> _Available data_:
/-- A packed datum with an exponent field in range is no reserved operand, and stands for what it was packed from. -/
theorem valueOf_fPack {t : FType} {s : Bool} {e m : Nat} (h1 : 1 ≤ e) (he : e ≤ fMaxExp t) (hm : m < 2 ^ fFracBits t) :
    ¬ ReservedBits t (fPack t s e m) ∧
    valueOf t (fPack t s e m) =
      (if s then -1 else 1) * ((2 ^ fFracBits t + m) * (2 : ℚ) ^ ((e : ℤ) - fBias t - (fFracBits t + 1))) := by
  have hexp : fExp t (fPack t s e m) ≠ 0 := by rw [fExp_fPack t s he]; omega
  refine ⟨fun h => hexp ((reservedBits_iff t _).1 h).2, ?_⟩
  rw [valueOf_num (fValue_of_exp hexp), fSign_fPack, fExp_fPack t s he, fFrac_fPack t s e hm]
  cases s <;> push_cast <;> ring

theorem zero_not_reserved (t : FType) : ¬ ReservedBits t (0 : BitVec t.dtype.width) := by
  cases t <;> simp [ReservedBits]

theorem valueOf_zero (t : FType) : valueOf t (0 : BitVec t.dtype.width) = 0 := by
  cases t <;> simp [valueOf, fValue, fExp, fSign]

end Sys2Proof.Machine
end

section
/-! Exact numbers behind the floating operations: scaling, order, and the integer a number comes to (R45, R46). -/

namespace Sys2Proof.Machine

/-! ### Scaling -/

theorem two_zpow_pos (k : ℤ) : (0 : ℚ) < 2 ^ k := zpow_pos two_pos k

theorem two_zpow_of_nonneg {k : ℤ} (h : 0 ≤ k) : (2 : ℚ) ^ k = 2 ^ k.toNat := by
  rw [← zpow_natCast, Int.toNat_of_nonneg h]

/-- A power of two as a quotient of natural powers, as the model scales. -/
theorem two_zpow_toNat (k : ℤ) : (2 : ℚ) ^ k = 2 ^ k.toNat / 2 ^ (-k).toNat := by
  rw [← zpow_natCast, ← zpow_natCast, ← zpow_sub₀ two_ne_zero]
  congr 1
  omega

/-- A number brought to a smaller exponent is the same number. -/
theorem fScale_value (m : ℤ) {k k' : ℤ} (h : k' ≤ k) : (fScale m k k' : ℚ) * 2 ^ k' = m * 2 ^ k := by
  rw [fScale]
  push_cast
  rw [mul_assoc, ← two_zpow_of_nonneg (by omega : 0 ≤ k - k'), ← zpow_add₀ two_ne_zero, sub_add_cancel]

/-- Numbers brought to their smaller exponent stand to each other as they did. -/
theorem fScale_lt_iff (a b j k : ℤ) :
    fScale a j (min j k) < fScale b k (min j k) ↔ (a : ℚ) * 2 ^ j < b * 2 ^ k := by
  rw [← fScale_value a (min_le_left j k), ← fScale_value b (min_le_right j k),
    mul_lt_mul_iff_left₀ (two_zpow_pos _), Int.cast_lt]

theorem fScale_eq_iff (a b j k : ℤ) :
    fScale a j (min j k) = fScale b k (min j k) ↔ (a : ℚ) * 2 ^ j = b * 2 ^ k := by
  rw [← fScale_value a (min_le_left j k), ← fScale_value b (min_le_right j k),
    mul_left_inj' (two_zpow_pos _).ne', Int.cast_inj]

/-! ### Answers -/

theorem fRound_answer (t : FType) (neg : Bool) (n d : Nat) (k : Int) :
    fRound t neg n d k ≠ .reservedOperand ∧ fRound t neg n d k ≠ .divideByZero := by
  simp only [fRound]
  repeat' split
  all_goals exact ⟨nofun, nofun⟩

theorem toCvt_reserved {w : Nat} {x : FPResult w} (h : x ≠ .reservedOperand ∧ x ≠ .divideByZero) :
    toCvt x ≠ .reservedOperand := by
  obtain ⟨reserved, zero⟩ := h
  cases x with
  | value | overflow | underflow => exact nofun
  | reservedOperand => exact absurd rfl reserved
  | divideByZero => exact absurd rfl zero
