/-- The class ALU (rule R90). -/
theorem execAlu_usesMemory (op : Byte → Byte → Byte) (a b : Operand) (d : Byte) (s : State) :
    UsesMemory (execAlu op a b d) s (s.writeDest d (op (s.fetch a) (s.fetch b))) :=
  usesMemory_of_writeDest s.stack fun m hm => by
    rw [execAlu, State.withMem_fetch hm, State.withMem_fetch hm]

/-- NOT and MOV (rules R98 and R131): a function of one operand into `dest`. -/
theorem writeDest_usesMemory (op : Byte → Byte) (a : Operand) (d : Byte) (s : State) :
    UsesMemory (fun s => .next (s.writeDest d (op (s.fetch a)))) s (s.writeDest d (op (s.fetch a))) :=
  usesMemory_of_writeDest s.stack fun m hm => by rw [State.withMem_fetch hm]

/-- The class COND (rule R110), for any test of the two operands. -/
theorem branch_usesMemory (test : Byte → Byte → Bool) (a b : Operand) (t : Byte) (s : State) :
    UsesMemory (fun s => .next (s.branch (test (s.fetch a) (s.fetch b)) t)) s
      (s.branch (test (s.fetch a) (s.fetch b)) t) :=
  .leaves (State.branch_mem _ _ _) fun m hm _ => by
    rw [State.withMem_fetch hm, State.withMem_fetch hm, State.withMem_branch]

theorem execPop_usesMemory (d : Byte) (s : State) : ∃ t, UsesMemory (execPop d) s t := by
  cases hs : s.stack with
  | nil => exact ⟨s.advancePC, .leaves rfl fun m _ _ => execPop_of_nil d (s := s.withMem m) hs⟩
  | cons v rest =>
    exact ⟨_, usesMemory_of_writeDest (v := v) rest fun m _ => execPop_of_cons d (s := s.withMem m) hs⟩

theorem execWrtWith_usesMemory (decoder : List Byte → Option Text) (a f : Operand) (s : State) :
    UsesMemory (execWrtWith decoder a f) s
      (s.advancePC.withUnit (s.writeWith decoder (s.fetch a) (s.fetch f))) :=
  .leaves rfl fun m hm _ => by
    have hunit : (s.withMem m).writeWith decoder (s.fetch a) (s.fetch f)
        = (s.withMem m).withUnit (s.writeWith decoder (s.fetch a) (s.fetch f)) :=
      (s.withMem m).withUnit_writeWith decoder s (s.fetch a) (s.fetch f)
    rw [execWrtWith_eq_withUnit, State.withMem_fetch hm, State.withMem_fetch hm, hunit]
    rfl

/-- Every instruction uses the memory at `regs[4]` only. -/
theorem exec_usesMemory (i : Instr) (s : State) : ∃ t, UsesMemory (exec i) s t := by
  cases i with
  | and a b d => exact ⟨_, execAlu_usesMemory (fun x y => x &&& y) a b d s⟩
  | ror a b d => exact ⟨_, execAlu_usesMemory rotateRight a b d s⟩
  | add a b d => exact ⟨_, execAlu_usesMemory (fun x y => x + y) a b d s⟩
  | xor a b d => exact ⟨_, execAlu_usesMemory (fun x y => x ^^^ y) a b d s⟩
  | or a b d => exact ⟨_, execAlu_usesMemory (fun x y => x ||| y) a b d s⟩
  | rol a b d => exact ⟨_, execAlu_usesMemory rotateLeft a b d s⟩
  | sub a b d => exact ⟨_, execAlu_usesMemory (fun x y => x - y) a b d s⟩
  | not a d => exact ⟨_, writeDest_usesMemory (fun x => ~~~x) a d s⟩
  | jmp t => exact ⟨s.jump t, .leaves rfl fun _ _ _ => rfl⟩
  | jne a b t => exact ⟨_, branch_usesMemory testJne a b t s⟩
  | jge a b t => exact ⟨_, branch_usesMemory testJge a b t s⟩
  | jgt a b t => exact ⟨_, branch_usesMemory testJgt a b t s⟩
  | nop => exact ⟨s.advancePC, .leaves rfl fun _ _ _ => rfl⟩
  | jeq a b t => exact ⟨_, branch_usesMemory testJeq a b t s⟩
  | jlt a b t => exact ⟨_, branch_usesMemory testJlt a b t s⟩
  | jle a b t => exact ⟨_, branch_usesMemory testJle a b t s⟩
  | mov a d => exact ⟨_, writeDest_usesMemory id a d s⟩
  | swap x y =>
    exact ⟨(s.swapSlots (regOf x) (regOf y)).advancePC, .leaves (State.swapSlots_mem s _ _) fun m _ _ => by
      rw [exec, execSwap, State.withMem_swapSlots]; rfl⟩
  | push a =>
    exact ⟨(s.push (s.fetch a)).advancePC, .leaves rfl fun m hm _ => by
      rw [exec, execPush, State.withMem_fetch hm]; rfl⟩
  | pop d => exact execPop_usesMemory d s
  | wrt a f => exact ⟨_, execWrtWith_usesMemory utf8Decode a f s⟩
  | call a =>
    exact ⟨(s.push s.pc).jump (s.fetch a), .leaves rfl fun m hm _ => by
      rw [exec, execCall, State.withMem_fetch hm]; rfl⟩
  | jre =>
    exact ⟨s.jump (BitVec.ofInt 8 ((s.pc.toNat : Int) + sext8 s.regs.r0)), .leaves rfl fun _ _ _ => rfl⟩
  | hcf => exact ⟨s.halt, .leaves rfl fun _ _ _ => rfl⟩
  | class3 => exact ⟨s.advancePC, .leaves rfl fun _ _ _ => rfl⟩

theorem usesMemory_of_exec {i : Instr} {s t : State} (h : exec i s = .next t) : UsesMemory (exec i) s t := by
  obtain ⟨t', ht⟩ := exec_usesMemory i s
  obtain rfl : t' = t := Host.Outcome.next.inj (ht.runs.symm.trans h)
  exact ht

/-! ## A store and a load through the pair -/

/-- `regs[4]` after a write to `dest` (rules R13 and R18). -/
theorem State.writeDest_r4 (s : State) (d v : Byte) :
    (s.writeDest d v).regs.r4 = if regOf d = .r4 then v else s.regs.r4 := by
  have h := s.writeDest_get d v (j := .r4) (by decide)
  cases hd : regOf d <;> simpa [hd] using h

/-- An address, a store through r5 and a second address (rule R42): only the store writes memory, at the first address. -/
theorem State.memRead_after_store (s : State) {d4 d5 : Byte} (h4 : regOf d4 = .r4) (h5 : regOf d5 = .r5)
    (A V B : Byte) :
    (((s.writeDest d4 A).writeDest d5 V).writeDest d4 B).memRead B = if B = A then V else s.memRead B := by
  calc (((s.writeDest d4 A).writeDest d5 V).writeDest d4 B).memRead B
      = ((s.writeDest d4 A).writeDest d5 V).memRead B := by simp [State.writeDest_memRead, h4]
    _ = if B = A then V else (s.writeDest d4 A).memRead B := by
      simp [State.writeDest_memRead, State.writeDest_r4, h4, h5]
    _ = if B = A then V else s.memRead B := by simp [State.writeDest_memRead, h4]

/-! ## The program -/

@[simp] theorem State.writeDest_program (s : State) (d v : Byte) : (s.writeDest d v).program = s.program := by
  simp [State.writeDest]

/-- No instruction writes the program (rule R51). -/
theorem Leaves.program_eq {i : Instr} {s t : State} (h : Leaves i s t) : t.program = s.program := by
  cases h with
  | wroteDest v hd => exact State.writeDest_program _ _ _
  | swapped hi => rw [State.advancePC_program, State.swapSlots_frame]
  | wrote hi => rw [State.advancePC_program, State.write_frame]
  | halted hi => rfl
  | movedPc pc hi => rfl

> _Activity_: From the material above, set down exactly the lines between the line holding "hcf => exact" and the line holding "obtain ⟨t', ht⟩ := exec_usesMemory i s", inclusive. Include nothing else.

> _Answer to the problem_:
  | hcf => exact ⟨s.halt, .leaves rfl fun _ _ _ => rfl⟩
  | class3 => exact ⟨s.advancePC, .leaves rfl fun _ _ _ => rfl⟩

theorem usesMemory_of_exec {i : Instr} {s t : State} (h : exec i s = .next t) : UsesMemory (exec i) s t := by
  obtain ⟨t', ht⟩ := exec_usesMemory i s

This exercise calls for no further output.